Alles Gute und liebe Grüße
Werner




Lieber Werner,

oh... hätten Sie das mal gleich gesagt... Eine Ejakulation ohne (körpereigene) Erektion und Orgasmus - da bräuchten Sie wirklich ein Wunder. Das wäre, als wollte man ein Baby an einer Frauenbrust stillen, die vorher nicht schwanger war. Heute verhelfen moderne Potenzmittel, sog. PDE-5-Hemmer (Viagra, Levitra, Cialis) den männlichen Diabetikern mit Erektions- / Orgasmusstörungen zu einer funktionierenden Sexualität, ABER: Ich weiß nicht, ob man nach 14 Jahren den männlichen Geschlechtsapparat damit wieder zum Leben erwecken kann. Da müssten Sie sich zu einem sehr guten Urologen begeben, der auf männliche Sexualität spezialisiert ist, z.B. Prof. Hartmut Porst in Hamburg.
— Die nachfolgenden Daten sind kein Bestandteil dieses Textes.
/-- KneaderEvents: a merge that may be taken and what it combines, an expiry, a stalled append that may commit, and the next item
of a history node. -/
theorem witness_kneader :
    (let s := history 3 3 0 []
     let h := streamWith []
     s.streamPa 0x60100 = some h ∧ s.hNext h = some 0 ∧ 0 < h.nlev ∧ s.hCnt h 1 < h.cap 1 ∧
       s.hMay h = true ∧
       (let u := s.pageMeet h.pages ([s.hOldestAt h 0, s.hOldestAt h 0 + 1].map fun k => ((h.slotVa 0 k : Int), h.isz))
        okWith (u.hItem h 0 (s.hOldestAt h 0)) (fun x => okWith (u.hItem h 0 (s.hOldestAt h 0 + 1)) fun y => (h.combine x y).isSome) = true)) ∧
    (let s := history 7 3 2 []
     let h := streamWith []
     s.streamPa 0x60100 = some h ∧ s.hNext h = some h.nlev ∧ s.hMay h = true) ∧
    (let s := history 3 3 0 [waits]
     let h := streamWith [waits]
     s.streamPa 0x60100 = some h ∧ s.stalledOf 0 = some (h, waits) ∧ s.hFull h = false ∧ h.stalled.head? = some waits ∧
       s.cur.status ≠ .idle ∧ s.cur.slot = 0 ∧ s.cur.views = none) := by decide +kernel

/-- A descriptor and the place of an item at `a` are apart, in captured pages, clean (Claims.ItemPlace). -/
def placed (s : State) (a : Nat) : Bool :=
  let h := streamWith []
  h.va.toNat % 256 == 0 && someWith (leafAt h.pages h.va.toNat) (!·.d) && h.isz ≤ 256 && a % h.isz == 0 &&
    (pieces a h.isz).all (fun q => someWith (leafAt h.pages q.1) (!·.d)) && (itemLines h a).Nodup &&
    (itemLines h a).all (fun x => x != Claims.descLine h && !s.mem.poisoned x) && s.latent == []

/-- HistoryAppend and KneaderEvents: items that have their places, and an oldest one of the top level. -/
theorem witness_items : placed (history 3 3 0 []) ((streamWith []).slotVa 0 3) = true ∧ placed (history 3 3 0 []) ((streamWith []).slotVa 1 0) = true ∧
    (let s := history 7 3 2 []; let h := streamWith []; 2 ≤ s.hCnt h h.nlev ∧ s.hCnt h h.nlev ≤ s.hEver h h.nlev) := by decide +kernel

/-- KneaderEvents, a history node whose run has been taken up, within it and at its end. -/
theorem witness_history_run : ∀ k ∈ [0, 1],
    let n : Node := { historyNode with prog := k, hist := some { desc := 0x60100, src := 0x20800, cnt := 2 } }
    let s : State := { history 3 3 0 [] with nodes := [n] }
    s.node 9 = some n ∧ s.stalledOf 9 = none ∧ s.streamAt 0 0x60100 = some (streamWith []) ∧ n.prog < 2 ∧
      windowed (0x20800 + n.prog * (streamWith []).isz) = false ∧ (streamWith []).stalled = [] ∧ s.hFull (streamWith []) = false ∧
      okWith (s.agentGet sysAgent 0 0 (0x20800 + n.prog * (streamWith []).isz) (streamWith []).isz) (fun r => !r.2.hFull (streamWith [])) = true := by
  decide +kernel

/-- KneaderEvents, the history node. -/
theorem witness_history_node :
    (let s := { history 3 3 0 [] with nodes := [historyNode] }
     let s := s.plant 0x60400 32 (0x20100 + 2 ^ 64 * 0x20800 + 2 ^ 128 * 2)
     let n := historyNode
     s.node 9 = some n ∧ n.stat = .engine ∧ recKind n.words = 4 ∧ s.stalledOf 9 = none ∧ n.hist = none ∧
       okWith (s.histBlock n) (fun r =>
         (match r.2.nodeStream n (wordAt r.1 0).toNat with
           | .ok h => h == streamWith [] && (wordAt r.1 1).toNat % h.isz == 0 && h.stalled == [] &&
             (let w := r.2.nodeUses n (wordAt r.1 0).toNat
              !w.hFull h && okWith (w.agentGet sysAgent 0 0 ((wordAt r.1 1).toNat + n.prog * h.isz) h.isz) (fun x => !x.2.hFull h))
           | .error _ => false) && n.prog < (wordAt r.1 2).toNat && n.prog + 1 != (wordAt r.1 2).toNat) = true) := by decide +kernel

/-- A pool of four entries at 0x2_0200 whose descriptor stands at 0x2_0040 and counts `n`; s2 names it. -/
def pool (n : Nat) : State :=
  (data.mapCur (reg 2 0x20040)).plant 0x60040 64 (0x20200 + 2 ^ 64 * 4 + 2 ^ 128 * n)

/-- A key-value cache with slots of 64 bytes, its chain page at 0x2_0000 and its pool at 0x2_0040; s3 names it. -/
def cache : State := ((pool 1).mapCur (reg 3 0x20080)).plant 0x60080 64 (0x20000 + 2 ^ 64 * 0x20000 + 2 ^ 192 * 64 + 2 ^ 256 * 0x20040)

/-- PoolResults: an entry to pop, room to push, an append within the chain page, an empty and a full pool. -/
theorem witness_pools : cache.badS false [2, 3] = false ∧
    okWith ((pool 4).poolOpen 0x20040) (fun r => r.1.2.2 == 4 &&
      okWith (r.2.poolWord (r.1.1 + 8 * 3) .read) fun q =>
        let w := q.2.countIn sysAgent 0 0 [(r.1.1 + 8 * 3, 8)]
        q.1 < 2 ^ 64 && unheard (w.poolPut (0x20040 + 0x10) 8 3).cur == unheard (pool 4).cur) = true ∧
    okWith ((pool 3).poolOpen 0x20040) (fun r => r.1.2.2 != r.1.2.1 && okWith (r.2.poolLeaf (r.1.1 + 8 * 3) .write) fun _ => true) =
      true ∧
    okWith (cache.kvAppend 0x20080) (fun r => r.1 < 2 ^ 64 && unheard r.2.cur == unheard cache.cur) = true ∧
    okWith ((pool 0).poolOpen 0x20040) (fun r => r.1.2.2 == 0) = true ∧ ((pool 0).mapCur (tagged 2)).cur.ctl.sa ≠ 0 ∧
    okWith ((pool 4).poolOpen 0x20040) (fun r => r.1.2.2 == r.1.2.1) = true := by decide +kernel

/-- PoolResults: words of a cache whose tail has room for the next slot, and of one whose tail is full, with a page to take. -/
theorem witness_kv_words :
    okWith (cache.poolRecord 0x20080) (fun r => match r.1 with
      | head :: tail :: ntok :: ks :: pool :: rest =>
        head % 65536 == 0 && tail % 65536 == 0 && ntok < 2 ^ 48 && ks < 2 ^ 32 && rest.all (· == 0) && pool % 64 == 0 && ks % 65536 == 64 &&
          ks / 65536 % 65536 < 65408 / 64 && !windowed pool && !windowed tail && tail != 0 &&
          unheard ((r.2.poolPut (0x20080 + 0x10) 8 1).poolPut (0x20080 + 0x18) 8 (64 + 65536)).cur == unheard cache.cur
      | _ => false) = true ∧
    (let s := (pool 1).plant 0x60200 8 0x20000
     okWith (s.poolTake 0x20040) (fun r => r.1 % 65536 == 0 && okWith (r.2.chainPage r.1) fun _ => true) = true) := by decide +kernel

/-! ### Tiles, engines, nodes and banks -/

/-- TileOwnership: free tiles and an own one to take, one that another node holds, tiles to give, a shape to proof, and a region to
unproof; the range that ends with the last tile. -/
theorem witness_tiles : rangeBad 4 0 = false ∧ rangeBad 127 0 = false ∧ rangeBad 0 127 = false ∧ rangeBad 127 1 = true ∧
    (∀ j ∈ tileRange 4 1, mineOf owner j = true ∨ (owner.tile 0 j).takeable 0 = true) ∧
    (let s := { owner with tiles := [{ cluster := 0, n := 4, owner := ownerField 1 0 0 0 7, clear := false }] }
     mineOf s 4 = false ∧ (s.tile 0 4).takeable 0 = false) ∧
    owner.ownsAll (tileRange 4 0) = true ∧ owner.ownsAll (tileRange 4 1) = false ∧ owner.badS false [2] = false ∧
    (match owner.checkTiles (tileRange 4 0) with
     | .ok => true
     | _ => false) = true ∧ (shapeOf ((on (reg 2 0x0000000200000000)).opS 0 2) 1).isSome = true ∧
    (matrix.regionAt 0 5).isSome = true ∧ tileKind (matrix.tile 0 5).owner = 3 ∧ tileNode (matrix.tile 0 5).owner = matrix.cur.slot ∧
    matrix.cur.mq = [] ∧ matrix.cur.status ≠ .idle ∧ matrix.tmem.wf = true := by decide +kernel

/-- A copy passes the checks of its tiles and pages. -/
def copies (s : State) (j : CopyJob) : Bool :=
  (match s.checkTiles j.tileList with
   | .ok => true
   | _ => false) && okWith (s.copyStart 0 0 0 0 false j) fun _ => true

/-- CopyCommands: a load and a store of a line, and a command block at 0x2_0400 that copies 128 bytes into tile 4. -/
theorem witness_copies : (owner.mapCur fun c => reg 3 128 (reg 2 0x20000 c)).badS false [2, 3] = false ∧
    (let t0 : Int := 65536 * 4
     copies owner { sp := .mem, dp := .tiles, src := 0x20000, dst := t0, len := 128, rows := 1, ss := 0, ds := 0 } = true ∧
     copies owner { sp := .tiles, dp := .mem, src := t0, dst := 0x20000, len := 128, rows := 1, ss := 0, ds := 0 } = true) ∧
    (let s := owner.plant 0x60400 64 (8 + 2 ^ 64 * 0x20000 + 2 ^ 128 * 4 + 2 ^ 192 * 128)
     okWith (s.locateAll false .read (pieces 0x20400 64)) (fun ps =>
       let r := (s.useAll .read ps).readPieces 0 0 false ps
       r.1.2 == none && someWith (blockJob (wordsOf 8 r.1.1)) fun j =>
         j.sp == .mem && j.srcRuns.all (fun q => 0 ≤ q.1 && q.1 + q.2 ≤ windowBase) &&
           copies (r.2.countDiscarded 0 (discardedLines ps)) j) = true) := by decide +kernel

/-- CopyCommands: a source and a destination that no L2 slice holds. -/
theorem witness_copy_source : (match owner.probePages 0 0 .read (fun _ => none) [(2, 0x20000)] with
    | .ok rp => rp.all fun q => !q.2.d && region (q.2.pa (65536 * q.1)) == .fast && q.2.ca == 2
    | _ => false) = true ∧ owner.latent = [] := by decide +kernel

/-- Tile 4 of the context with the header `h` of a sort (R313). -/
def sorting (h : Nat) : State := { owner with tmem := owner.tmem.setLine (tileAddr 0 4 0 / 128) (BitVec.ofNat 1024 h) }

/-- RallyInstructions: a sort to run, one that is finished, and a tile whose header may be read. -/
theorem witness_rally :
    (∀ h ∈ [3, 0x2006], let s := sorting h
      (match s.checkTiles [4] with
       | .ok => true
       | _ => false) = true ∧ (s.tileGet 0 4 0 8).2 = false ∧ hdrOk (s.rallyHdr 0 4) = true ∧ s.rallyPad 0 4 = true) ∧
    hdrSt ((sorting 3).rallyHdr 0 4) ≠ 2 ∧ hdrSt ((sorting 0x2006).rallyHdr 0 4) = 2 ∧
    tileKind ((sorting 3).tile 0 4).owner = 1 ∧ tileNode ((sorting 3).tile 0 4).owner = (sorting 3).cur.slot ∧
    (sorting 3).sortTurn 0 = none := by decide +kernel

/-- NodeInstructions: a record that is accepted, one that is refused, entries of a batch, and a node that may end. -/
theorem witness_nodes : data.badS false [2] = false ∧ okWith ((data.release .v).submit 0 0 0x20300) (fun _ => true) = true ∧
    (match (data.release .v).submit 0 0 0x20308 with
     | .error .refused => true
     | _ => false) = true ∧
    (let c := (vec 2).cur
     let n := min c.vl (min (32 * c.lanes) 64)
     c.lanes ≠ 0 ∧ n ≠ 0 ∧ (8 : Reg).toNat + ceilDiv (2 * n) (8 * c.lanes) ≤ 64) ∧
    ((vec 2).release .v).batchWaits (fun _ => true) (fun _ => (0x20300, 0)) [0, 1] = false ∧
    ((page 2 6 0x91F base).release .v).batchWaits (fun _ => true) (fun _ => (0x20041, 0)) [0] = true ∧ (15 : Reg).toNat < 16 ∧
    base.cmds = [] ∧ base.bank = [] ∧ base.cur.mq = [] ∧ base.cur.posted = [] ∧ base.cur.status = .running ∧
    base.servedNode base.cur.slot = none := by decide +kernel

/-- BankInstructions: a record of a map over four elements, and four entries to gather and to scatter. -/
theorem witness_banks :
    (let s := data.plant 0x60400 128 (0x100 + 2 ^ 64 * 0x20500 + 2 ^ 256 * 0x20500 + 2 ^ 320 * 4 + 2 ^ 384 * 1)
     (match s.locate 0 0 0 0 false 0x20400 .read with
      | .ok (.page l pa) => region pa == .fast && l.ca == 2 &&
          (let ps := [(0x20400, 128, Loc.page l pa)]
           let r := (s.useAll .read ps).readPieces 0 0 false ps
           r.1.2 == none && okWith (r.2.bankStart 0 0 0 false 0x20400 r.1.1) fun _ => true)
      | _ => false) = true) ∧ Unmarked (stream 0x20000 4 8 data).cur ∧
    (let s := (stream 0x20000 4 8 data).mapCur (tagged 1)
     let es := s.bankEntries 0x20700 8 (s.opM 2 0) .i32
     let probed (acc : Acc) : Bool := okWith (s.probePages 0 0 acc Leaf.notChannel (es.map fun e => (e.2 / 65536, e.2))) fun _ => true
     s.cur.ctl.sa ≠ 0 ∧ (stream 0x20000 4 8 data).cur.ctl.sa = 0 ∧ es.length = 4 ∧ (∀ e ∈ es, e.2 < windowBase) ∧ probed .read = true ∧
       probed .write = true) :=
  ⟨by decide +kernel, unmarked_of_clean (by decide +kernel), by decide +kernel⟩

/-! ### Barriers, traps, contexts and the dispatcher -/

/-- A node that runs in ready-pool slot `k`. -/
def node (k : Nat) (stat : NodeStat) : Node :=
  { slot := k, serial := k, part := 0, asid := 0, va := 0, words := List.replicate 16 0, pred := 0, stat := stat }

/-- A launch of `n` instances in one cluster-level group. -/
def group (n : Nat) : LaunchOf := { va := 0, serial := 5, doms := [1], exts := [n], scopes := [1], index := 0, coords := [0], tail := 0 }

/-- `n` instances of one launch, the context in focus the first of them. -/
def team (n : Nat) : State :=
  { base with nodes := (List.range n).map fun k => { node k .running with launch := some { group n with coords := [0] } } }

/-- The group, its size and its phase, as the context sees them. -/
def groupIs (s : State) (size : Nat) : Bool :=
  someWith (s.groupOf 0) fun g => let b := s.barrier g.1 0; b.size == size && b.arrived == [] && b.phase == 0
Den Beckenboden erwähnte ich deshalb, weil er elementar ist für Erektion und Ejakulation. Die Muskulatur zwischen den Beinen funktioniert 1) wie ein Ventil oder Verschluss, damit das in den Penis eingeströmte Blut nicht wieder in den Körper zurückfließt, 2) wie eine Pumpe, um die Samenbäschen und die Prostata beim Orgasmus rhythmisch zu "melken" und so das Sperma nach draußen zu befördern.
Bei vielen Männern mit sexuellen Dysfunktionen verkümmert die Beckenbodenmuskulatur, was leider dazu beiträgt, dass das Ganze irgendwann komplett brachliegt. Man hat aber in Studien festgestellt, dass ein gezieltes Training dieser Muskulatur sehr vielen der betroffenen Männer hilft. Dafür muss man´s aber täglich machen über mehrere Monate und natürlich mit einer guten Anleitung. Bitte schauen Sie mal, ob eines diedser Bücher Sie anspricht:
- Kräftiger Beckenboden - erfüllte Sexualität von Helle Gotved
- Beckenboden Power. Das dynamische Training für sie und ihn von Eric Franklin
Übrigens fördern viele Sportarten die Erektionsfähigkeit! Dafür muss man sie aber fast täglich machen, z.B. Walken, Joggen, Schwimmen, Gymnastik, Ballsportarten.